Source data section start
/-- A switch on a core (R417): the slot that leaves and the slot that comes (partition, slot), whether the leaving slot is
placed again at once (R424), the tick of the request, whether its engines have stopped (step 1), whether its image is
saved (step 2), the ticks its remote references took. -/
structure Switch where
  out : Option (Nat × Nat)
  inn : Option (Nat × Nat)
  back : Bool
  req : Nat
  started : Bool
  saved : Bool
  link : Nat
deriving DecidableEq, Repr

/-- The power manager (R433 to R459): the cap in force and the one written with the tick at which it takes effect; the
partitions whose suspension it has asked for; windows in a row within 5 per cent; fractions of a millijoule carried, in
microjoules (rail i as i, partition p as 100 + p, overhead as 200); the energy of the last 1,000 windows in mJ; the entries in
progress (domain: one more than the target) and those that a wake event abandons; the returns in progress (domain: end
tick); the quadrants whose voltage ramps (one more than the point); those whose clock droop steps; the tick after each
quadrant's last trim; the last projection in W; in the present window, the HBM bytes and flits of each partition (8p, 8p + 1)
and the ticks that a partition was resident on a core (32 core + p); the quadrants below the pace of a running schedule whose
record is filed (R93). -/
structure Pwr where
  capNow : Nat
  capNew : Option (Nat × Nat)
  asked : List Nat
  agree : Nat
  carry : Map Nat
  hist : List Nat
  entering : Map Nat
  wakeReq : List Nat
  waking : Map Nat
  ramp : Map Nat
  rampAt : Map Nat
  droop : List Nat
  droopAt : Map Nat
  trimAt : Map Nat
  proj : Nat
  win : Map Nat
  res : Map Nat
  below : List Nat
deriving DecidableEq, Repr

/-- The power manager at reset. -/
def Pwr.init : Pwr :=
  { capNow := 2800, capNew := none, asked := [], agree := 0, carry := [], hist := [], entering := [], wakeReq := [],
    waking := [], ramp := [], rampAt := [], droop := [], droopAt := [], trimAt := [], proj := 0, win := [], res := [], below := [] }

/-- The fabric-time unit (R75 to R83): the value that a step waits to load, good marks in a row, whether ACQUIRING has
stepped already, the tick of the last valid upstream mark, the tick at which HOLDOVER began, ticks since the last slew by 1/256
tick (R81), whether the last upstream mark was too deep (R360). -/
structure Ftu where
  pend : Option Nat
  good : Nat
  stepped : Bool
  mark : Nat
  since : Nat
  slew : Nat
  deep : Bool
deriving DecidableEq, Repr

/-- The fabric-time unit at reset. -/
def Ftu.init : Ftu := { pend := none, good := 0, stepped := false, mark := 0, since := 0, slew := 0, deep := false }

/-- A reduction engine's place in its rotation (R372): the source served last (0 to 7 the links of its port, 8 its cross-port input),
and how many messages it has taken in the tick `tick`. -/
structure RdTurn where
  last : Nat
  tick : Nat
  taken : Nat
deriving DecidableEq, Repr

/-- An engine that has served none: the rotation begins with the port's first link. -/
def RdTurn.init : RdTurn := { last := 8, tick := 0, taken := 0 }

/-- The device without the part that boot and security own. The last fields: occurrences that each stain slot has met,
fences that wait for an end tick with their DETAIL (R477), cores that wait for a scan (R476), the tick at which the present
scan started, the tick from which the scan period runs; the cores released (R495), the quadrants whose regulator does not
answer (R522), the cores to be scanned before release (R492); snapshots to take (tick, partition or 255) and the ticks of
clears to come (R70); the ticks by which a stain delays the memory responses of the event at hand, and the messages that
stains hold until a tick (R73); the reduction engines' rotations (R372). -/
structure Dev where
  free : Nat
  now : Nat
  cyc : Map Nat
  objs : Map Nat
  doms : Map (List Nat)
  sessions : Map Session
  snap : Map Nat
  cores : Map Core
  mem : Mem
  parts : Map Part
  log : Log
  links : Map Link
  msgId : Nat
  remote : Map Remote
  chans : Map Chan
  sw : Map (Option Switch)
  lastBe : Nat
  pwr : Pwr
  ft : Ftu
  stainN : Map Nat
  fenceWait : List (Nat × Nat)
  scanQ : List Nat
  scanAt : Nat
  scanFrom : Nat
  released : Nat
  avs : List Nat
  scanHold : List Nat
  snapPend : List (Nat × Nat)
  clearAt : List Nat
  memDelay : Nat
  delayed : List (Nat × Msg)
  rdTurn : Map RdTurn
deriving DecidableEq, Repr

/-- A device at its defaults (R50): nothing listed in its maps but session 0, which is open, and the internal session 63, which
stands negotiated in version 1 (R65, log entry 115). -/
def Dev.init : Dev :=
  { free := 0, now := 0, cyc := [],
    objs := [(0x1200 * 256 + 1, 1), (0x123F * 256 + 1, 2), (0x123F * 256 + 2, 3), (0x123F * 256 + 4, 0x41), (0x123F * 256 + 5, 1)],
    doms := [], sessions := [], snap := [], cores := [], mem := Mem.init, parts := [], log := Log.init, links := [],
    msgId := 0, remote := [], chans := [], sw := [], lastBe := 255, pwr := Pwr.init, ft := Ftu.init, stainN := [],
    fenceWait := [], scanQ := [], scanAt := 0, scanFrom := 0, released := 0, avs := [], scanHold := [], snapPend := [],
    clearAt := [], memDelay := 0, delayed := [], rdTurn := [] }

/-- A packet of the management port (R64), or a response to the Krytsen core on port 65: whether it starts and ends its message,
its number modulo 4, its bytes. -/
structure Packet where
  port : Nat
  som : Bool
  eom : Bool
  seq : Nat
  body : List Nat
deriving DecidableEq, Repr

/-- Boot, security, the management port, the flash and the pins (R488 to R529): the flash bytes (erased 0xFF); RESET_N low,
a rail out of tolerance, THERMTRIP_N latched; ALERT_N and FAULT_N as they were when reset began; ticks since t = 0; the kind of
the failure that led to recovery and the sectors erased since; the debug challenge, the level requested, a rise to FULL
that waits for zeroisation; SANITISE in progress; the flash operations in progress, in order (code, address, data); the
cause of a power-on reset that waits for RESET_N to rise (0 none); the
measurement digests; the management port's dynamic address, its MCTP endpoint, its SPDM connection (0 none, 1 version, 2
capabilities, 3 algorithms) with its transcript, and the messages that it sent (port 64, or 65 for the internal session);
the instruction of the test port. -/
structure Sec where
  flash : Map Byte
  resetN : Bool
  railBad : Bool
  thermtrip : Bool
  alertPin : Bool
  faultPin : Bool
  boot : Nat
  failKind : Nat
  recErased : List Nat
  challenge : Nat
  dbgWant : Nat
  pendingFull : Bool
  sanitising : Bool
  flashQ : List (Nat × Nat × List Nat)
  coldCause : Nat
  digests : Map Nat
  i3cAddr : Nat
  eid : Nat
  spdm : Nat
  transcript : List Nat
  out : List Packet
  tap : TapInstr
deriving DecidableEq, Repr

/-- Boot and security at reset, with an erased flash. -/
def Sec.init : Sec :=
  { flash := [], resetN := false, railBad := false, thermtrip := false, alertPin := false, faultPin := false, boot := 0,
    failKind := 0, recErased := [], challenge := 0, dbgWant := 0, pendingFull := false, sanitising := false, flashQ := [], coldCause := 0,
    digests := [], i3cAddr := 0, eid := 0, spdm := 0, transcript := [], out := [],
    tap := .idcode }

/-- The state: the commands that wait, boot and security, the device. -/
structure State where
  pending : List Instr
  sec : Sec
  dev : Dev
deriving DecidableEq, Repr

/-- The machine right after reset: every object at its default, BOOT_STATE 0x00, nothing placed (log entries 3 and 8). -/
def State.reset : State := { pending := [], sec := Sec.init, dev := Dev.init }

end Sys2Proof.Machine
end

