/-- One lookup of the home stage cache (R281, R283): a hit or a miss is counted; a miss of an owned channel's line
allocates in a way of its owner, writing a dirty victim back. `alloc` is false for update engines and zeroisation.
Which lines are resident changes only counters and time, never a value. -/
def Dev.cacheTouch (d : Dev) (line : Nat) (write alloc : Bool) (mask : Nat) : Dev :=
  let k := line * 128 / chBytes
  let own := d.owner k
  let q := k / 80
  if 16 ≤ own then d else
  let base := q * 2 ^ 20 + setOf line * 16
  let tree := Map.get d.mem.plru 0 (q * 2 ^ 15 + setOf line)
  let putLine (d : Dev) (w : Nat) (c : CLine) : Dev :=
    { d with mem := { d.mem with tags := Map.set d.mem.tags CLine.none (base + w) c,
                                 plru := Map.set d.mem.plru 0 (q * 2 ^ 15 + setOf line) (plruTouch tree w) } }
  match d.cacheWay q line with
  | some w =>
    let c := Map.get d.mem.tags CLine.none (base + w)
    let d := putLine d w { c with dirty := c.dirty || write, mask := if write then c.mask ||| mask else 2 ^ 128 - 1 }
    d.cnt (K.SC_HITS q) 1
  | none =>
    let d := d.cnt (K.SC_MISSES q) 1
    let d := if write && alloc then d else d.activate line
    let pages := d.get (K.SC_ACC_PAGES q)
    let allowed (w : Nat) : Bool := d.get (K.SC_WAY_OWNER q w) == own && !d.draining q w && !lockedUnit pages (line % 3) w
    if !alloc || !(List.range 16).any allowed then d else
    let free := (List.range 16).find? (fun w => allowed w && (Map.get d.mem.tags CLine.none (base + w)).mask == 0)
    let w := free.getD (plruVictim tree allowed 4 1)
    let victim := Map.get d.mem.tags CLine.none (base + w)
    let d := if victim.mask != 0 && victim.dirty then (d.activate victim.line).cnt (K.SC_WRITEBACKS q) 1 else d
    putLine d w { line := line, dirty := write, mask := if write then mask else 2 ^ 128 - 1 }

/-- A stack's record of a poisoned line that was read or of a cache fault (R278); `kind` as its table gives. -/
def Dev.hbmRecord (d : Dev) (kind x st p idx op : Nat) : Dev :=
  let k := x / chBytes
  let o := x % chBytes
  let syn := kind * 2 ^ 28 + k / 16 * 2 ^ 23 + k % 16 * 2 ^ 19 + hbmPc o * 2 ^ 18 + hbmSid o * 2 ^ 16 + hbmRow o
  let d := d.put (K.HBM_LAST_SYNDROME (k / 16)) syn
  d.file { cls := 4, syndrome := syn, aux := 0, unit := 0x4000 + k / 16, index := idx, opcode := op, status := st, part := p }

/-- The issuer of a memory reference, for its records and meters. -/
structure Iss where
  part : Nat
  index : Nat
  op : Nat
  alloc : Bool
deriving DecidableEq, Repr

/-- A stain delays a memory response of the event at hand (R73). -/
def Dev.noteDelay (d : Dev) (t : Nat) : Dev := { d with memDelay := max d.memDelay t }

/-- The host code corrects a line, which is written back (R277): the second time before the patrol scrub reaches it, it has
its record. -/
def Dev.lineCorrected (d : Dev) (line part index op : Nat) : Dev :=
  let d := d.cnt (K.HBM_CORRECTED (line * 128 / chBytes / 16)) 1
  let d := { d with mem := { d.mem with flaw := Map.set d.mem.flaw .clean line .clean } }
  if Map.get d.mem.once false line then d.hbmRecord 1 (line * 128) stOK part index op
  else { d with mem := { d.mem with once := Map.set d.mem.once false line true } }

/-- A read meets a line that is poisoned, or that it cannot read, which is then poisoned: one record, of a kind of R278. -/
def Dev.lineLost (d : Dev) (line kind part index op : Nat) : Dev :=
  let d := { d with mem := { d.mem with poison := Map.set d.mem.poison false line true,
                                        flaw := Map.set d.mem.flaw .clean line .clean } }
  (d.cnt (K.HBM_UNCORR (line * 128 / chBytes / 16)) 1).hbmRecord kind (line * 128) stECC part index op

/-- The line is wholly in its stage cache: a read does not reach the stack. -/
def Dev.cached (d : Dev) (line : Nat) : Bool :=
  let q := line * 128 / chBytes / 80
  match d.cacheWay q line with
  | some w => (Map.get d.mem.tags CLine.none (q * 2 ^ 20 + setOf line * 16 + w)).mask == 2 ^ 128 - 1
  | none => false

/-- What a read of a line meets in the stack (R277): the error that the state holds of it, which a line in its stage cache
does not show. -/
def Dev.lineFlaw (d : Dev) (line : Nat) : Finding :=
  match Map.get d.mem.flaw .clean line with
  | .clean => .clean
  | f => if d.cached line then .clean else f

/-- The kind of R278 under which a read that meets a finding loses its line; 0 where the line is readable. -/
def lostKind (f : Finding) : Nat :=
  match f with
  | .uncorrectable => 2
  | .parity => 3
  | .onDieUncorrectable => 5
  | _ => 0

/-- The line gives no data: it is poisoned, or the stack's copy of it cannot be read. -/
def Dev.lineBad (d : Dev) (line : Nat) : Bool := Map.get d.mem.poison false line || lostKind (d.lineFlaw line) != 0

/-- What a read of a line does beside its lookup (R277, R278); true where it gives no data. -/
def Dev.lineMet (d : Dev) (line part index op : Nat) (f : Finding) : Bool × Dev :=
  if Map.get d.mem.poison false line then (true, d.lineLost line 2 part index op)
  else if lostKind f ≠ 0 then (true, d.lineLost line (lostKind f) part index op)
  else match f with
    | .corrected => (false, d.lineCorrected line part index op)
    | .onDieCorrected => (false, d.cnt (K.HBM_ODECC (line * 128 / chBytes / 16)) 1)
    | _ => (false, d)

/-- One line read through the home cache; true where the line cannot be read (R277, R278). -/
def Dev.readLine (d : Dev) (s : Iss) (line : Nat) : Bool × Dev :=
  let f := d.lineFlaw line
  let r := (d.cacheTouch line false s.alloc 0).stain 3 (0x4000 + line * 128 / chBytes / 16) s.part
  (r.2.2.noteDelay r.2.1).lineMet line s.part s.index s.op f

/-- The HBM lines of a list of locations, each once, in order. -/
def hbmLines (ls : List Loc) : List Nat :=
  ls.foldl (fun a l => match l with
    | .hbm x => if a.contains (x / 128) then a else a ++ [x / 128]
    | _ => a) []

/-- A scratchpad key: memory times 1 MiB plus offset. -/
def spKey (mem off : Nat) : Nat := mem * 0x100000 + off

/-- A scratchpad byte. -/
def Core.byte (k : Core) (mem off : Nat) : Byte := Map.get k.sp 0 (spKey mem off)

/-- The 64-bit word with a key (memory times 2^17 plus word) is unreadable: poisoned, or with an error that the code detects
and cannot correct (R237, R239). -/
def Core.badWord (k : Core) (key : Nat) : Bool :=
  Map.get k.poison false key || Map.get k.flaw .clean key == .uncorrectable

/-- The 64-bit word of a byte is unreadable (R237, R239). -/
def Core.bad (k : Core) (mem off : Nat) : Bool := k.badWord (spKey mem off / 8)

/-- A read of the word corrects it (R238). -/
def Core.fixes (k : Core) (key : Nat) : Bool := Map.get k.flaw .clean key == .corrected && !Map.get k.poison false key

/-- No word of the core's scratchpads is in error. -/
def Core.sound (k : Core) : Bool := k.poison.isEmpty && k.flaw.isEmpty

/-- Little-endian 32-bit word of a scratchpad. -/
def Core.word32 (k : Core) (mem off : Nat) : Nat :=
  ofLE [(k.byte mem off).toNat, (k.byte mem (off + 1)).toNat, (k.byte mem (off + 2)).toNat, (k.byte mem (off + 3)).toNat]

/-- Marks the line-row and the granule of a write: dirty (R418), resident bit cleared (R144), source forgotten. -/
def Core.touch (k : Core) (mem off : Nat) : Core :=
  { k with
    dirty := Map.set k.dirty false (mem * 256 + off / 4096) true,
    resident := if mem < 2 then Map.set k.resident false (mem * 256 + off / 2048) false else k.resident,
    src := if mem = 0 then Map.set k.src 0 (off / 2048) 0 else k.src }

/-- Stores one byte without any mark. -/
def Core.poke (k : Core) (mem off : Nat) (b : Byte) : Core := { k with sp := Map.set k.sp 0 (spKey mem off) b }

/-- Writes one whole word's worth or part of it (R237, R239): offsets of one 64-bit word with their bytes. A write that
covers the word clears its poison; a merged write into a poisoned word sets the rest to 0x00 (in PM the other entry to
the canonical NaN) and reports it. -/
def Core.writeWord (k : Core) (mem w : Nat) (bs : List (Nat × Byte)) : Core × Bool :=
  let isBad := k.badWord (mem * 0x20000 + w)
  let whole := (List.range 8).all (fun i => bs.any (fun e => e.1 == 8 * w + i))
  let k := bs.foldl (fun k e => k.touch mem e.1) k
  let k := { k with poison := Map.set k.poison false (mem * 0x20000 + w) false,
                    flaw := Map.set k.flaw .clean (mem * 0x20000 + w) .clean }
  let k := if isBad && !whole then
      (List.range 8).foldl (fun k i =>
        let fill : Byte := if mem = 2 && !bs.any (fun e => e.1 / 4 == (8 * w + i) / 4) then
            (if i % 4 = 3 then 0x7F else if i % 4 = 2 then 0xC0 else 0) else 0
        k.poke mem (8 * w + i) fill) k
    else k
  (bs.foldl (fun k e => k.poke mem e.1 e.2) k, isBad && !whole)

/-- Groups consecutive entries by a key, keeping their order. -/
def groupBy {α : Type} (f : α → Nat) (l : List α) : List (Nat × List α) :=
  match l with
  | [] => []
  | x :: r =>
    match groupBy f r with
    | (k, g) :: t => if k = f x then (k, x :: g) :: t else (f x, [x]) :: (k, g) :: t
    | [] => [(f x, [x])]

/-- Writes bytes of a scratchpad in order; answers the words whose merge met an unreadable word. -/
def Core.write (k : Core) (mem : Nat) (bs : List (Nat × Byte)) : Core × List Nat :=
  (groupBy (fun e : Nat × Byte => e.1 / 8) bs).foldl (fun (a : Core × List Nat) g =>
    let (k', b) := a.1.writeWord mem g.1 g.2
    (k', if b then a.2 ++ [g.1] else a.2)) (k, [])

/-- A scratchpad error record's syndrome (R241): memory, kind, word, ECC syndrome. -/
def spSyn (mem kind word ecc : Nat) : Nat :=
  mem * 2 ^ 28 + kind * 2 ^ 24 + word / 256 * 2 ^ 16 + word % 256 * 2 ^ 8 + ecc % 256

/-- Files the record of a scratchpad word (kind as R241) and keeps its last syndrome. -/
def Dev.spRecordEcc (d : Dev) (c mem kind word e idx op ecc : Nat) : Dev :=
  let syn := spSyn mem kind word ecc
  let d := if kind = 2 then d.cnt (K.SP_UNCORR c) 1 else d
  (d.file { cls := 1, syndrome := syn, aux := 0, unit := unitEng c e, index := idx, opcode := op,
            status := if kind = 1 then 0 else stECC, part := d.get (K.CORE_OWNER c) }).put (K.LAST_SYNDROME c) syn

/-- The record of a poisoned word, whose syndrome is check bits 0 and 1 (R237), or of a checksum (kinds 3 and 4). -/
def Dev.spRecord (d : Dev) (c mem kind word e idx op : Nat) : Dev :=
  d.spRecordEcc c mem kind word e idx op (if kind = 2 then 3 else 0)
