/-! ## References to other devices (R37, R347) -/

/-- A VC3 or VC4 message: the transaction header of R347, then the data. -/
def txMsg (vc dest src part : Nat) (priv : Bool) (id op status len addr : Nat) (data : List Nat) : Msg :=
  { vc := vc, dest := dest, src := src, part := part % 16, priv := priv, id := id,
    payload := toLE 8 addr ++ toLE 4 len ++ [op, status, 0, 0] ++ data }

/-- Sends a request of an engine, for a command or for its list; none where no route carries it (R365). -/
def Dev.requestFor (d : Dev) (e : Eng) (list : Bool) (index attempt : Nat) (write : Bool) (addr len : Nat) (data : List Nat) :
    Option Nat × Dev :=
  let id := d.msgId % 2 ^ 15
  let priv := decide (d.engWho e = .priv)
  let m := txMsg 3 (bits addr 63 52) (d.get K.DEVICE_NUMBER) (d.engPart e) priv id (if write then 3 else 1) 0 len addr data
  let (d, ok) := d.send m false
  let r : Remote := { k := e.k, n := e.n, p := e.p, index := index, write := write, addr := addr, len := len,
                      sent := d.now, attempt := attempt, data := data, list := list }
  if ok then (some id, { d with msgId := d.msgId + 1, remote := Map.ins d.remote id r }) else (none, d)

/-- A request of a command. -/
def Dev.request (d : Dev) (e : Eng) (index attempt : Nat) (write : Bool) (addr len : Nat) (data : List Nat) : Option Nat × Dev :=
  d.requestFor e false index attempt write addr len data

/-! ## Completion records -/

/-- The ring objects in force for an engine (R35, R335, R404): base, size, position. -/
def Dev.ringObjs (e : Eng) : Obj × Obj × Obj :=
  if e.isCore then (K.RING_BASE e.n (e.k - 1), K.RING_SIZE e.n (e.k - 1), K.RING_POS e.n (e.k - 1))
  else if e.k = 5 then (K.UP_RING_BASE e.p, K.UP_RING_SIZE e.p, K.UP_RING_POS e.p)
  else (K.RD_RING_BASE e.p, K.RD_RING_SIZE e.p, K.RD_RING_POS e.p)

/-- The context that keeps an engine's rings no longer in force: its own, or the first of the partition's contexts of its
type, which share one ring (R534). -/
def Eng.home (e : Eng) : Eng := if e.isCore then e else { e with n := 0 }

/-- The ring of a command issued under generation `gen`, and the state with its position advanced by one (R534). -/
def Dev.ringSlot (d : Dev) (e : Eng) (gen : Nat) : Nat × Dev :=
  let x := d.ctx e.home
  let (b, s, p) := Dev.ringObjs e
  if gen = x.gen then
    let pos := d.get p
    (d.get b + 16 * pos, d.put p ((pos + 1) % max 1 (d.get s)))
  else
    let r := Map.get x.rings ⟨0, 1, 0⟩ gen
    (r.base + 16 * r.pos,
      d.setCtx e.home { x with rings := Map.set x.rings ⟨0, 1, 0⟩ gen { r with pos := (r.pos + 1) % max 1 r.size } })

/-- The record of a completion record that was lost or damaged (R536). -/
def Dev.recordLost (d : Dev) (e : Eng) (index op st : Nat) : Dev :=
  d.file { cls := 8, syndrome := syn8 15 st, aux := index, unit := e.unit, index := index, opcode := op, status := st,
           part := d.engPart e }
Source data section end
# What the task requires
Give back precisely the lines above that start at the line containing "sent := d.now, attempt" and end at the line containing "a command. -/", inclusive. No other lines belong in the output.

# Solution for this exercise
                      sent := d.now, attempt := attempt, data := data, list := list }
  if ok then (some id, { d with msgId := d.msgId + 1, remote := Map.ins d.remote id r }) else (none, d)

/-- A request of a command. -/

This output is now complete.